Pilar danced every year at this competition and never won or
even placed. It was in this coliseum that I saw her for the
first time though she was at that moment my student, three
months already in my classroom, and each day I had failed to see
Do not forgive me. I am unforgivable.
Here in the coliseum was a different thing. I watched how she
danced, and she was too brusque for marinera, and still I could
not look away. She would have been better dancing tondero, I am
sure of it. Did no one think to tell her? And when she came to
class the following Monday--her pronunciation as always
indecipherable, her random use of the past and present and
future, her insistence on the continuous forms as if there were
no other option, her avoidance of modal verbs as if there were
something to fear in could and would and should and might and
will--now I could see her, because I had seen her dance.
How to explain that marinera steps so closely match those of
the caballo de paso? These are horses that move in ways I have
not seen elsewhere: no bounce or surge but pure smooth forward
movement, the kind you have seen only underwater. They seem
docile until ridden and are then exuberant, and flick their
hooves to the side with impossible speed. Is this motion natural
or taught? I have heard it explained both ways.
The dance builds now, the seduction and love, the smiles
never faltering, the bodies held erect, all color all movement
all grace, and the final flourish as Mariángel begins to cry.
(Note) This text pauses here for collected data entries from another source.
-- ==== Sys2Proof/Certificates/Slice0/Obligations.lean ====
section
/-!
DEFINITION. The statements for the provers. A next state is written out in full wherever it can be, so that what a command
leaves alone is part of the statement.
-/

open Sys2Proof Sys2Proof.Machine

/-! ### The queue of commands and the step -/

/-- The step takes the command at the front of the queue and runs it on the state with the queue's rest. -/
def Obligations.StepRunsFrontCommand : Prop :=
  ∀ (c : Instr) (rest : List Instr) (s : State), step { s with pending := c :: rest } = exec c { s with pending := rest }

/-- Every command is taken, none of them stops the controller; what was sent on a link is not withdrawn (R78, R126). That the queue and
the two histories outlast every command, POWER_ON_RESET too, is the model's choice (DESIGN CHOICE, entries 3 and 13). -/
def Obligations.EveryCommandIsTaken : Prop :=
  ∀ (c : Instr) (s : State), ∃ t : State, exec c s = .next t ∧
    t.pending = s.pending ∧ s.sent <+: t.sent ∧ s.memoryOut <+: t.memoryOut

/-! ### Reset -/

/-- What power-on reset leaves: the lease table, the period timers, the stream map, the queues and tags, and every register of the
management window. -/
def Obligations.ResetValues : Prop :=
  let z := State.reset
  ((z.lease 0).state = .opened ∧ (z.lease 0).cls = .guaranteed ∧ (z.lease 0).k = 0 ∧ (z.lease 0).budget = 16 ∧
    (z.lease 0).carryLimit = 0 ∧ (z.lease 0).credit = 16 ∧ (z.lease 0).spent = 0 ∧ (z.lease 0).term = 0 ∧
    (z.lease 0).periodsRemaining = 0 ∧ (z.lease 0).holdLimit = 0 ∧ (z.lease 0).overdrawPermitted = false ∧
    (z.lease 0).fence = none ∧ (z.lease 0).notify = 0 ∧ (z.lease 0).reasons = 0 ∧ (z.lease 0).admittedBeats = 0 ∧
    (z.lease 0).overdrawBeats = 0 ∧ (z.lease 0).heldTotal = 0 ∧ (z.lease 0).refusedCount = 0 ∧ (z.lease 0).faultCount = 0 ∧
    (z.lease 0).outstanding = 0 ∧ (z.lease 0).heldCount = 0 ∧ (z.lease 0).boundSlots = 0) ∧
  (∀ l : LeaseId, l ≠ 0 → z.lease l = Lease.freeRecord 0 0) ∧
  z.timer 0 = { count := 0, running := true, raised := 0 } ∧
  (∀ l : LeaseId, l ≠ 0 → z.timer l = { count := 0, running := false, raised := 0 }) ∧
  (∀ (p : PortId) (t : StreamTag), z.slot p t = none) ∧
  (∀ p : PortId, (z.port p).fifo = [] ∧ (z.port p).head = .idle ∧ (z.port p).stallTimer = 0 ∧ (z.port p).examined = none) ∧
  (∀ l : LeaseId, z.holdQueue l = [] ∧ z.release l = .idle) ∧
  z.lastServed = 71 ∧ ringItem z.lastServed = .release 63 ∧
  z.gQueue = [] ∧ z.sQueue = [] ∧ z.gRun = 0 ∧ (∀ t : TagId, z.tag t = .free) ∧
  interruptLine z = false ∧
  windowRead z 0x000 = 0 ∧ windowRead z 0x004 = 0 ∧ windowRead z 0x008 = 0 ∧ windowRead z 0x010 = 0 ∧
  windowRead z 0x014 = 0 ∧ windowRead z 0x018 = 16 ∧ windowRead z 0x01C = 0 ∧ windowRead z 0x020 = 0 ∧
  windowRead z 0x028 = 0 ∧ windowRead z 0x02C = 0 ∧ windowRead z 0x030 = 0 ∧ windowRead z 0x034 = 200 ∧
  windowRead z 0x038 = 500 ∧ (∀ p : Fin 8, windowRead z (0x040 + 4 * BitVec.ofNat 32 p.val) = 0) ∧
  windowRead z 0x060 = 1048576 ∧ windowRead z 0x064 = 65536 ∧ windowRead z 0x068 = 0 ∧ windowRead z 0x06C = 0 ∧
  windowRead z 0x070 = 96 ∧ windowRead z 0x074 = 0 ∧ windowRead z 0x078 = 0

/-- The laws of the controller's state hold at power-on reset. -/
def Obligations.LawsHoldAtReset : Prop := SafeState State.reset

/-- POWER_ON_RESET: every block takes its power-on values; a ready level held at the release makes the link LINK_UP; each port takes
what its client keeps on the link. What stands outside the controller stays (DESIGN CHOICE, entry 13). -/
def Obligations.PowerOnResetTakesPowerOnValues : Prop :=
  ∀ s : State, ∃ t : State, exec .powerOnReset s = .next t ∧
    t = { State.reset with
      ports := t.ports
      link := if s.readyLevel then .up else .down
      readyLevel := s.readyLevel
      sent := s.sent
      memoryOut := s.memoryOut
      freeIndex := s.freeIndex
      delayed := s.delayed
      pending := s.pending } ∧
    ∀ p : PortId, t.port p = Port.settle
      { fifo := [], head := .idle, stallTimer := 0, stallLimit := 0, examined := none, link := (s.port p).link,
        triggers := 0 }

/-- SOFT_RESET: power-on values but for the management configuration, the link state and the tags, of which the ISSUED become
ORPHANED; nothing is sent. -/
def Obligations.SoftResetKeepsConfiguration : Prop :=
  ∀ s : State, ∃ t : State, exec .softReset s = .next t ∧
    t = { State.reset with
      timebase := { mhz := s.timebase.mhz, divisor := s.timebase.mhz, cycles := 0 }
      ports := t.ports
      tags := t.tags
      link := s.link
      readyLevel := s.readyLevel
      responseTimeout := s.responseTimeout
      engine := { State.reset.engine with
        ringBase := s.engine.ringBase
        ringSize := s.engine.ringSize
        completionMode := s.engine.completionMode }
      intEnable := s.intEnable
      sent := s.sent
      memoryOut := s.memoryOut
      freeIndex := s.freeIndex
      delayed := s.delayed
      pending := s.pending } ∧
    (∀ p : PortId, t.port p = Port.settle
      { fifo := [], head := .idle, stallTimer := 0, stallLimit := (s.port p).stallLimit, examined := none,
        link := (s.port p).link, triggers := 0 }) ∧
    (∀ k : TagId, t.tag k = match s.tag k with | .free => .free | .issued _ => .orphaned | .orphaned => .orphaned)

/-- A memory port reset from either side: every tag FREE, ABORTED sent in tag order, outstanding lowered by each ISSUED tag with drain
completion where it reaches 0 (timer count 0, FREED raised, ATTENTION when the lease joins the attention set), the engine halted
with HALT set when a tag was its own, the link LINK_DOWN, LINK_RESET set, everything else kept and no trigger handed.
MEMORY_PORT_RESET signals the reset on the link as well. -/
def Obligations.MemoryPortResetEndsEveryTag : Prop :=
  ∀ s : State, ∃ t : State, exec .memorySideReset s = .next t ∧
    exec .memoryPortReset s = .next { t with memoryOut := t.memoryOut ++ [.resetSignal] } ∧
    t = { s with
      leases := t.leases
      timers := t.timers
      tags := t.tags
      link := .down
      engine := t.engine
      attention := t.attention
      intStatus := s.intStatus ||| 0b100000#6 |||
        (if 0 < s.tags.toList.countP Tag.isEngine then
          match s.engine.state with
          | .busy _ _ _ => 0b000100#6
          | _ => 0
         else 0) |||
        (if ∃ l : LeaseId, (s.lease l).reasons = 0 ∧ (t.lease l).reasons ≠ 0 then 0b000001#6 else 0)
      sent := s.sent ++ abortResponses s } ∧
    (∀ k : TagId, t.tag k = .free) ∧
    (∀ l : LeaseId,
      let ended := s.tags.toList.countP (Tag.names l)
      t.lease l = (s.lease l).fallenBy ended ∧
      t.timer l = (if (s.lease l).state = .draining ∧ 0 < (s.lease l).outstanding ∧ (s.lease l).outstanding ≤ ended then
        { s.timer l with count := 0, running := false } else s.timer l) ∧
      t.attention.getLsbD l.val =
        (s.attention.getLsbD l.val || decide ((s.lease l).reasons = 0 ∧ (t.lease l).reasons ≠ 0))) ∧
    t.engine = (if 0 < s.tags.toList.countP Tag.isEngine then
      match s.engine.state with
      | .busy step _ _ => { s.engine with
          state := .halted, fetch := s.engine.complete,
          fault := { slot := s.engine.complete, step := step.faultStep, cause := .memoryAbort } }
      | _ => s.engine
      else s.engine)

/-- A client port reset: FIFO, held entries and dispatch entries of the port go without response, its ISSUED tags are muted, held
counts and outstanding fall with them (drain completion with its timer, FREED and ATTENTION), the removals hand one trigger to the
other ports, the engine's request and the paused releases, and the port accepts from its link at once. That the port keeps the
triggers handed to it before is entry 7. -/
def Obligations.ClientPortResetRemovesPortWork : Prop :=
  ∀ (s : State) (p : PortId), ∃ t : State, exec (.clientPortReset p) s = .next t ∧
    let own (e : DispatchEntry) : Bool := match e.origin with
      | .client q _ => decide (q = p)
      | .engine => false
    let ownHeld (l : LeaseId) : Nat := (s.holdQueue l).countP fun e => decide (e.port = p)
    let removed : Bool := (s.gQueue ++ s.sQueue).any own || (List.finRange 64).any fun l => decide (0 < ownHeld l)
    t = { s with
      leases := t.leases
      timers := t.timers
      ports := t.ports
      holdQueues := t.holdQueues
      releases := t.releases
      poolFree := s.poolFree + ((List.finRange 64).map ownHeld).sum
      gQueue := s.gQueue.filter fun e => !own e
      sQueue := s.sQueue.filter fun e => !own e
      tags := t.tags
      engine := { s.engine with state :=
        match s.engine.state with
        | .busy step .waiting stopPending => if removed then .busy step .presented stopPending else s.engine.state
        | x => x }
      attention := t.attention
      intStatus :=
        if ∃ l : LeaseId, (s.lease l).reasons = 0 ∧ (t.lease l).reasons ≠ 0 then s.intStatus ||| 0b000001#6
        else s.intStatus } ∧
    t.port p = Port.settle { s.port p with fifo := [], head := .idle, stallTimer := 0, examined := none } ∧
    (∀ q : PortId, q ≠ p →
      t.port q = if removed then { s.port q with triggers := (s.port q).triggers + 1 } else s.port q) ∧
    (∀ l : LeaseId,
      let fallen := (s.gQueue ++ s.sQueue).countP fun e => own e && decide (e.lease = l)
      t.holdQueue l = (s.holdQueue l).filter (fun e => decide (e.port ≠ p)) ∧
      t.release l = (if t.holdQueue l = [] ∧ s.holdQueue l ≠ [] then .idle
        else if removed ∧ s.release l = .paused then .running else s.release l) ∧
      t.lease l = Lease.fallenBy { s.lease l with heldCount := (s.lease l).heldCount - ownHeld l } fallen ∧
      t.timer l = (if (s.lease l).state = .draining ∧ 0 < (s.lease l).outstanding ∧ (s.lease l).outstanding ≤ fallen then
        { s.timer l with count := 0, running := false } else s.timer l) ∧
      t.attention.getLsbD l.val =
        (s.attention.getLsbD l.val || decide ((s.lease l).reasons = 0 ∧ (t.lease l).reasons ≠ 0))) ∧
    (∀ k : TagId, t.tag k = match s.tag k with
      | .issued f => .issued { f with muted := f.muted ||
          match f.origin with
          | .client q _ => decide (q = p)
          | .engine => false }
      | x => x)

/-- PORT_RESET takes a client port reset of each port its mask names, each as a claim of its own; the order P0 to P7 is a DESIGN CHOICE
(entry 14). A mask of 0 resets no port. -/
def Obligations.PortResetTakesEachNamedPort : Prop :=
  ∀ (s : State) (mask : Byte), ∃ claim : Fin 9 → State, claim 0 = s ∧ exec (.portReset mask) s = .next (claim 8) ∧
    ∀ p : PortId, if mask.getLsbD p.val then exec (.clientPortReset p) (claim p.castSucc) = .next (claim p.succ)
      else claim p.succ = claim p.castSucc

/-! ### The management window -/

/-- Table 9-3: what START, STOP and CLEAR_HALT do in each engine state, the fetch index being a slot of the ring. -/
def Obligations.EngineControlsByState : Prop :=
  ∀ s : State, s.engine.fetch < s.engine.ringSize →
    (s.engine.state = .stopped →
      exec .start s = .next (s.setEngineState (if s.engine.submit = s.engine.fetch then .idle else .busy .fetch .presented false)) ∧
      exec .stop s = .next s ∧ exec .clearHalt s = .next s) ∧
    (s.engine.state = .idle →
      exec .start s = .next s ∧ exec .stop s = .next (s.setEngineState .stopped) ∧ exec .clearHalt s = .next s) ∧
    (∀ step phase stopPending, s.engine.state = .busy step phase stopPending →
      exec .start s = .next s ∧ exec .stop s = .next (s.setEngineState (.busy step phase true)) ∧
      exec .clearHalt s = .next s) ∧
    (s.engine.state = .halted →
      exec .start s = .next s ∧ exec .stop s = .next s ∧ exec .clearHalt s = .next (s.setEngineState .stopped))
She wants simply to be home. That is enough for me. I beg the
pardon of everyone on my way down through the stands, I brush
their shoulders and they turn but are too surprised by my size
to say anything at all. Here my bulk is astonishing, even to
people who know me well.
Past the mayor and his wife, the vendors, and past the
dancers still practicing: these are the oldest ones, beyond the
age for such things. Their make-up cannot hide what time has
done to them. Perhaps they have been dancing since they could
walk and still have never made the winner’s podium, and even now
it is so very unlikely, they do not dance well, but still for
some reason they hope.
I wish them well. They know the odds, and still they hope.
How could that be anything but beautiful? It is also
heartbreaking, of course. I smile as I edge past, a smile for
each of them, then out through the gates. The streets are not so
full now; there are only a few children left, a skeleton
standing on a corner, a ghoul hunched in an alley.
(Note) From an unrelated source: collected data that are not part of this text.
/-- Drain start before the test of drain completion: its five steps, with EXPIRED raised at an expiry (R16, R33). -/
def drainRaised (l : LeaseId) (cause : DrainCause) (s : State) : State :=
  { drainSteps l cause s with
    leases := s.leases.set l.val ((s.lease l).draining cause (s.holdQueue l).length)
    attention := s.attentionAfter l ((s.lease l).draining cause (s.holdQueue l).length).reasons
    intStatus := s.statusAfter l ((s.lease l).draining cause (s.holdQueue l).length).reasons }

theorem lease_drainSteps (s : State) (l : LeaseId) (cause : DrainCause) : (drainSteps l cause s).lease l =
    { (s.lease l).draining cause (s.holdQueue l).length with reasons := (s.lease l).reasons } := by
  simp [State.lease, drainSteps]

theorem raiseReason_drainSteps (s : State) (l : LeaseId) :
    raiseReason l .expired (drainSteps l .expired s) = drainRaised l .expired s := by
  have hr : ((drainSteps l .expired s).lease l).reasons = (s.lease l).reasons := by rw [lease_drainSteps]
  rw [raiseReason_eq, attentionAfter_congr hr rfl, statusAfter_congr hr rfl, lease_drainSteps]
  simp only [drainSteps, drainRaised, Vector.set_set]
  rfl

theorem drainSteps_retired (s : State) (l : LeaseId) : drainSteps l .retired s = drainRaised l .retired s := by
  simp [State.attentionAfter, State.statusAfter, Lease.draining, drainSteps, drainRaised]

/-- Raisings only add to the reason set of a lease that takes drain start. -/
theorem Lease.reasons_eq_zero_of_draining {r : Lease} {cause : DrainCause} {held : Nat}
    (h : (r.draining cause held).reasons = 0) : r.reasons = 0 := by
  cases cause with
  | expired => exact ((r.raised_eq_zero .expired).mp h).1
  | retired => exact h

theorem Lease.reasons_eq_zero_of_drained {r : Lease} (h : r.drained.reasons = 0) : r.reasons = 0 :=
  ((r.raised_eq_zero .freed).mp h).1

/-- The test of drain completion ends the claim: DRAINING with work outstanding, FREE at outstanding 0 (R19). -/
theorem completeIfDrained_drainRaised (s : State) (l : LeaseId) (cause : DrainCause) :
    completeIfDrained l (drainRaised l cause s) = drainClaim l cause s := by
  have hl : (drainRaised l cause s).lease l = (s.lease l).draining cause (s.holdQueue l).length := by
    simp [State.lease, drainRaised]
  have ht : (drainRaised l cause s).timer l = { s.timer l with running := false, raised := 0 } := by
    simp [State.timer, drainRaised, drainSteps]
  unfold completeIfDrained
  rw [hl]
  by_cases ho : (s.lease l).outstanding = 0
  · have after : (s.lease l).afterDrainStart cause (s.holdQueue l).length =
        ((s.lease l).draining cause (s.holdQueue l).length).drained := by simp [Lease.afterDrainStart, ho]
    have ha := attentionAfter_attentionAfter (congrArg Lease.reasons hl) rfl Lease.reasons_eq_zero_of_draining
      (Lease.reasons_eq_zero_of_drained (r := (s.lease l).draining cause (s.holdQueue l).length))
    have hi := statusAfter_statusAfter (congrArg Lease.reasons hl) rfl Lease.reasons_eq_zero_of_draining
      (Lease.reasons_eq_zero_of_drained (r := (s.lease l).draining cause (s.holdQueue l).length))
    rw [if_pos ⟨rfl, ho⟩, drainCompletion_eq, hl, ht]
    simp only [drainClaim, after, ← ha, ← hi]
    simp [drainRaised, drainSteps, PeriodTimer.drained, ho]
    exact ⟨rfl, rfl⟩
  · rw [if_neg fun h => ho h.2]
    simp [drainClaim, Lease.afterDrainStart, ho, drainRaised, drainSteps]

/-- Drain start is its claim on the tables, with one trigger when a slot or a held request went (R16, R19). -/
theorem drainStart_eq (s : State) (l : LeaseId) (cause : DrainCause) :
    drainStart l cause s =
      handTriggerIf (s.streams.toList.contains (some l) || !(s.holdQueue l).isEmpty) (drainClaim l cause s) := by
  have hs := drainSteps_eq s l cause
  dsimp only at hs
  rw [← completeIfDrained_drainRaised]
  unfold drainStart
  dsimp only
  rw [hs]
  cases cause with
  | expired => rw [← raiseReason_drainSteps]
  | retired => rw [← drainSteps_retired]

end Sys2Proof.Machine
end

section
/-!
PROOF. Drain start and the period end of a SHARED lease, field by field (O43, O17).
-/

namespace Sys2Proof.Machine

/-! ### The slots of the stream map -/

/-- Every place of the map is a slot (R83). -/
theorem slotIndex_surjective (i : Fin 128) : ∃ (p : PortId) (t : StreamTag), slotIndex p t = i :=
  ⟨⟨i.val / 16, by omega⟩, ⟨i.val % 16, by omega⟩, Fin.ext (by simp only [slotIndex]; omega)⟩

/-- The map names a lease when one of its slots does. -/
theorem streams_contains_iff (s : State) (b : Option LeaseId) :
    s.streams.toList.contains b = true ↔ ∃ (p : PortId) (t : StreamTag), s.slot p t = b := by
  rw [List.contains_iff_mem, List.mem_iff_getElem]
  constructor
  · rintro ⟨i, hi, e⟩
    obtain ⟨p, t, hpt⟩ := slotIndex_surjective ⟨i, by simpa using hi⟩
    refine ⟨p, t, ?_⟩
    have : (slotIndex p t).val = i := by rw [hpt]
    simp only [State.slot, this]
    simpa using e
  · rintro ⟨p, t, e⟩
    exact ⟨(slotIndex p t).val, by simp, by simpa [State.slot] using e⟩

/-! ### The tables after the claim of drain start -/

theorem slot_drainClaim (s : State) (l : LeaseId) (cause : DrainCause) (p : PortId) (t : StreamTag) :
    (drainClaim l cause s).slot p t = if s.slot p t = some l then none else s.slot p t := by
  simp only [State.slot, drainClaim, getElem_tabulate]
  rfl

@[simp] theorem port_drainClaim (s : State) (l : LeaseId) (cause : DrainCause) (p : PortId) :
    (drainClaim l cause s).port p = s.port p := rfl

theorem release_drainClaim (s : State) (l : LeaseId) (cause : DrainCause) (j : LeaseId) :
    (drainClaim l cause s).release j = if l = j then .idle else s.release j := by
  simp only [State.release, drainClaim, Vector.getElem_set, Fin.ext_iff]

@[simp] theorem slot_handTriggerIf (s : State) (b : Bool) (p : PortId) (t : StreamTag) :
    (handTriggerIf b s).slot p t = s.slot p t := by
  simp only [State.slot, handTriggerIf_streams]

/-- A trigger changes the port units, the releases and the engine's request, and nothing else (R72, R103, R114). -/
theorem handTriggerIf_fixed (s : State) (b : Bool) : handTriggerIf b s =
    { s with ports := (handTriggerIf b s).ports, releases := (handTriggerIf b s).releases, engine := (handTriggerIf b s).engine } := by
  cases b <;> rfl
There are several individually wrapped Halls scattered on the
floor. Perhaps I was not careful enough. I sing to Mariángel and
set her in her crib; I return to the entryway, gather the
spilled lozenges and go to the back patio. The almond tree is
nearly barren, and there is a lechuza, silent and watching. I
eat the lozenges one after another, holding them at the back of
my mouth until my throat is numb.
Saturday morning is not a comfortable time. Mariángel does
not want her juice, and my singing, four straight Silvio
Rodríguez songs, has no effect. I put her in the backpack and
twirl around the living room until I am dizzy. This also has no
effect, and perhaps she is teething again. There is in fact
swelling back along her gums, and there is a cream I have bought
for such occasions; I daub some on my finger, rub as indicated,
and she bites me, draws blood and quiets slightly.
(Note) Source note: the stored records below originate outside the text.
-- ==== Sys2Proof/Decode.lean ====
section
/-! DEFINITION. The decoder and the encoder: native words and lines (05 R89-R97), portable words (05 R85-R88), the
control core's standard instructions (06 R112), and command frames (12 R246-R250). Refusals carry the names of R110. -/

namespace Sys2Proof

/-- Causes of a DECODE fault, in the order of their subcodes (05 R110). -/
inductive Bad where
  | opcode | type | operand | literal | guard | bundle | delay | link | resume | mode
deriving DecidableEq, Repr

/-- The subcode (05 R110). -/
def Bad.code : Bad → Nat
  | .opcode => 1 | .type => 2 | .operand => 3 | .literal => 4 | .guard => 5
  | .bundle => 6 | .delay => 7 | .link => 8 | .resume => 9 | .mode => 10

/-- The cause with the lowest subcode, which is the one that is logged (05 R110). -/
def Bad.least : List Bad → Option Bad
  | [] => none
  | b :: bs => match Bad.least bs with
    | none => some b
    | some c => if b.code ≤ c.code then some b else some c

/-- The class in which a native operand field is read (05 R93, 07 R132, 08 R160, 09 R191, 11 R227, 12 R264, 14 R312). -/
inductive Cls where
  /-- holds 0x3FF -/
  | unused
  /-- checked with the word's mode, by `extraBad` -/
  | free
  /-- carries any bits -/
  | any
  /-- a vector register, qd0, qd1, or qx0 where the type is INT32 or UINT32 -/
  | vdst
  | vreg
  /-- a vector register, and anything else is OPERAND (10 R210) -/
  | vregO
  /-- a vector register, qa0 to qa3, or a literal -/
  | src
  | srcOrNone
  /-- a vector register or qa0 to qa3 -/
  | strm
  /-- a vector register or qa0 to qa3, and anything else is OPERAND (10 R210) -/
  | strmO
  | stream
  | predD | predS | pred8
  | g | gPair | gOrQa | glit | glitOrNone | lit
  | apredD
  | qa | qd | qx
  | bt
  | count (lo hi : Nat)
  /-- mode codes up to the given one -/
  | mode (max : Nat)
  /-- a scope in bits 2:0 and a kind up to the given one in bits 4:3 -/
  | scoped (max : Nat)
deriving DecidableEq, Repr

/-- The classes that bundle limits count (05 R95). -/
inductive BCls where
  | arith | data | ctl | array | load | addr | mem
deriving DecidableEq, Repr

/-- What the spec's tables say of a native word. -/
structure Row where
  engs   : List Eng
  op     : Nat
  types  : List Nat
  dst    : Cls
  a      : Cls
  b      : Cls
  c      : Cls
  guard  : Bool
  cls    : BCls
  writes : Bool
deriving DecidableEq, Repr

/-- The class of a portable register field (05 R86). -/
inductive PCls where
  | z | r | p | pD | p8 | n1 | n2 | n3 | n4 | st | rEven | r30 | any
  /-- a register that a flag of imm18 names; zero where the flag does not -/
  | rIf
deriving DecidableEq, Repr

/-- How imm18 is divided (05 R87 and the words' definitions). -/
inductive PImm where
  | zero | any | sv2 | cvt | slide | idxXs | idx | xs | mload | mma | mmas | accld | mtrans | mprom | spill | pwld | num2 | row
  | scope | scoped | entry | specq | setshape
  | mode (max : Nat) | count (max : Nat) | sel (max : Nat) | num (mode : Nat)
deriving DecidableEq, Repr

/-- What the spec's tables say of a portable word. -/
structure PRow where
  grp   : Nat
  op    : Nat
  types : Option (List Nat)
  vd    : PCls
  vs1   : PCls
  vs2   : PCls
  vs3   : PCls
  imm   : PImm
  guard : Bool
deriving DecidableEq, Repr

def eV : List Eng := [.V]
def eM : List Eng := [.M]
def eA : List Eng := [.A]
def eAll : List Eng := [.A, .M, .V]
def t0 : List Nat := [0]
def tF : List Nat := [0, 1, 2]
def tI : List Nat := [8, 9, 10, 11, 12, 14]
def tI5 : List Nat := [8, 9, 10, 11, 14]
/-- The type set M of group 1, and T of group 3. -/
def tM : List Nat := [0, 1, 2, 3, 4, 7, 8, 9, 10, 11, 12, 14]
def tX : List Nat := [0, 1, 2, 3, 4, 10, 12]
def tP : List Nat := [0, 1, 2, 3, 4]
def tA : List Nat := [0, 8, 14]
def tB : List Nat := [8, 14]
def tC : List Nat := [0, 8]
Now it is time for the cemetery. Past the Virgin in her glass
case, past the empty warehouse where the rats breed and breed
and occasionally climb the walls and drop into my back yard.
Rats do not see well in bright light, or so it would seem: more
than once I have been standing in the kitchen and watched them
run from the back patio into the house. If I remain still they
run straight toward me, and it requires no great effort to kick
them against the wall and beat them to death with a broom. Even
when I miss, which is often, they are not hard to track down, as
once indoors they always run along the edge of the closest wall.
Perhaps they are guided by their whiskers.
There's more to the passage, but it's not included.